- _Task instructions_
Lines from the line with "of spec/95_test_vectors.md -/" to the line with "def clean (arg" in the entries below, and only those, must be output exactly, with both ends included.

- _Given records_

-- ==== Sys2Proof/Tests/Slice0.lean ====
section
/-! SUPPORT. Tests: what WellFormed refuses, words written out from the encodings, vectors of spec/95_test_vectors.md, the
host's fixed names, and for every obligation with hypotheses a state that meets them (`witness_<Obligation>`). -/

namespace Sys2Proof.Tests

open Sys2Proof Sys2Proof.Machine

/-! ## What an ill-formed operand is (30_encoding R109) -/

theorem test_illFormed_cfgCapture_base : (Instr.cfgCapture 32 4).wellFormed = false := by decide
theorem test_illFormed_cfgCapture_count : (Instr.cfgCapture 0 64).wellFormed = false := by decide
theorem test_illFormed_runCapture : (Instr.runCapture 32 true).wellFormed = false := by decide
theorem test_illFormed_reconstruct : (Instr.reconstruct 64).wellFormed = false := by decide
theorem test_illFormed_initDecoder : (Instr.initDecoder 32).wellFormed = false := by decide
theorem test_illFormed_waitGpio : (Instr.waitGpio true 32).wellFormed = false := by decide
theorem test_illFormed_inPins : (Instr.inPins 32).wellFormed = false := by decide

/-! ## Words written out bit by bit (30_encoding R101, R102, R108) -/

theorem test_word_calcDiv : decodeCommand 0b00000001_00000000_00000000_00000001 = .ok (.calcDiv true) := by decide
theorem test_word_cfgCapture :
    decodeCommand 0b00000010_00000000_00000000_10011100 = .ok (.cfgCapture 0b11100 0b000100) := by decide
theorem test_word_cfgCapture_top :
    decodeCommand 0b00000010_00000000_00000111_11111111 = .ok (.cfgCapture 31 63) := by decide
theorem test_word_runCapture :
    decodeCommand 0b00000011_00000000_00000000_00100101 = .ok (.runCapture 0b00101 true) := by decide
theorem test_word_runCapture_low :
    decodeCommand 0b00000011_00000000_00000000_00011111 = .ok (.runCapture 31 false) := by decide
theorem test_word_releaseCapture : decodeCommand 0b00000100_00000000_00000000_00000000 = .ok .releaseCapture := by decide
theorem test_word_reconstruct :
    decodeCommand 0b00000101_00000000_00000100_00000000 = .ok (.reconstruct 0b100000) := by decide
theorem test_word_initDecoder :
    decodeCommand 0b00000110_00000000_00000000_00001010 = .ok (.initDecoder 0b01010) := by decide
theorem test_word_deinitDecoder : decodeCommand 0b00000111_00000000_00000000_00000000 = .ok .deinitDecoder := by decide
theorem test_word_pollFrame : decodeCommand 0b00001000_00000000_00000000_00000000 = .ok .pollFrame := by decide
theorem test_word_decode : decodeCommand 0b00001001_00000000_00000000_00000000 = .ok .decode := by decide
theorem test_word_setNotify : decodeCommand 0b00001010_00000000_00000000_00000001 = .ok (.setNotify true) := by decide
theorem test_word_popReport : decodeCommand 0b00001011_00000000_00000000_00000000 = .ok .popReport := by decide
theorem test_word_waitGpio : decodeLane 0b001_00000_1_00_00101 = .ok (.waitGpio true 0b00101) := by decide
theorem test_word_inPins : decodeLane 0b010_00000_000_00100 = .ok (.inPins 0b00100) := by decide

/-- 95_test_vectors L2.1: reserved opcodes and reserved bits. -/
theorem test_word_reserved :
    [0x00000000, 0x0C000000, 0xFF000000].map decodeCommand = List.replicate 3 (.error .reservedOpcode) ∧
    [0x01000002, 0x05000081, 0x03000040, 0x0A000002, 0x02000800, 0x06000020, 0x04000001].map decodeCommand =
      List.replicate 7 (.error .reservedBits) := by decide

/-- 30_encoding R108: the delay bits [12:8] and the source bits [6:5] of WAIT_GPIO, and the source bits of IN_PINS. -/
theorem test_lane_reserved :
    [0x2105, 0x2025, 0x4020, 0x0000].map decodeLane = List.replicate 4 (.error .notLaneWord) := by decide

/-- 30_encoding R109: the expansion of `CFG_CAPTURE 28, 4, 0x42FA0000`, and an operand that does not fit. -/
theorem test_assemble :
    assemble (.cfgCapture 28 4) 0x42FA0000 = some [wr .arg0 0x42FA0000, wr .cmd 0x0200009C] ∧
    assemble .popReport 0 = some [wr .cmd 0x0B000000] ∧ assemble (.cfgCapture 32 4) 0 = none := by decide

/-! ## The fixed names of the host -/

theorem test_tableWord_command : decodeTableWord 32 0x0200009C = some (.cfgCapture 28 4) := by decide
theorem test_tableWord_lane : decodeTableWord 16 0x2085 = some (.waitGpio true 5) := by decide

theorem test_fetch_command :
    step (State.reset.withFetchWord 32 0x02000080) = exec (.cfgCapture 0 4) State.reset := rfl
theorem test_fetch_lane : ∃ s, step (State.reset.withFetchWord 16 0x4004) = exec (.inPins 4) s := ⟨_, rfl⟩

/-! ## The states of the vectors: the common premises of spec/95_test_vectors.md -/

/-- The parameters of the vectors. -/
def vp : Params where
  blockBase := 0x50200000
  baseClockHz := 125000000
  nPins := 32
  nLanes := 4
  nProgSlots := 4
  nXfer := 2
  nIrq := 1
  extHeldLane := []
  extHeldProg := []
  extHeldXfer := []
  extHeldIrq := []
  capbufWords := 512
  rxcDepth := 4
  rxdDepth := 4
  reportDepth := 4
  divMax := 0x47800000
  repeatFn := []
  decPull := .none

/-- CLEAN_ENTRY with empty draws and a value in ARG0. -/
def clean (arg : Word) : State := { State.cleanEntry vp [] with arg0 := arg }

/-- A configured session of base 0 and n pins, with lane 0 and program slot 0. -/
def session (arg : Word) (n : BitVec 6) : State :=
  { clean arg with
    cs := { (clean 0).cs with state := .configuring, pinCount := n, div := 0x42FA0000, lane := some 0, prog := some 0 }
    held := { lane := [0], prog := [0], xfer := [], irq := [] }
    pinOwner := assignPins (clean 0).pinOwner 0 n.toNat .capture }

/-- A capture in flight, of `cap` words at n pins with trigger pin 5 high, `idx` words moved, and the lane as given. -/
def capturing (n : BitVec 6) (cap idx : Nat) (lc : CaptureLane) : State :=
  { session 0 n with
    cs := { (session 0 n).cs with
      state := .transferring, xfer := some 0, cap := cap, idx := idx, trigPin := 5, trigPol := true }
    held := { lane := [0], prog := [0], xfer := [0], irq := [] }
    lc := lc }

def waiting : CaptureLane := { phase := .wait, isr := 0, cnt := 0, rxc := [] }
def running (rxc : List Word) : CaptureLane := { phase := .run, isr := 0, cnt := 0, rxc := rxc }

- _Answer space_
/-! ## The states of the vectors: the common premises of spec/95_test_vectors.md -/

/-- The parameters of the vectors. -/
def vp : Params where
  blockBase := 0x50200000
  baseClockHz := 125000000
  nPins := 32
  nLanes := 4
  nProgSlots := 4
  nXfer := 2
  nIrq := 1
  extHeldLane := []
  extHeldProg := []
  extHeldXfer := []
  extHeldIrq := []
  capbufWords := 512
  rxcDepth := 4
  rxdDepth := 4
  reportDepth := 4
  divMax := 0x47800000
  repeatFn := []
  decPull := .none

/-- CLEAN_ENTRY with empty draws and a value in ARG0. -/
def clean (arg : Word) : State := { State.cleanEntry vp [] with arg0 := arg }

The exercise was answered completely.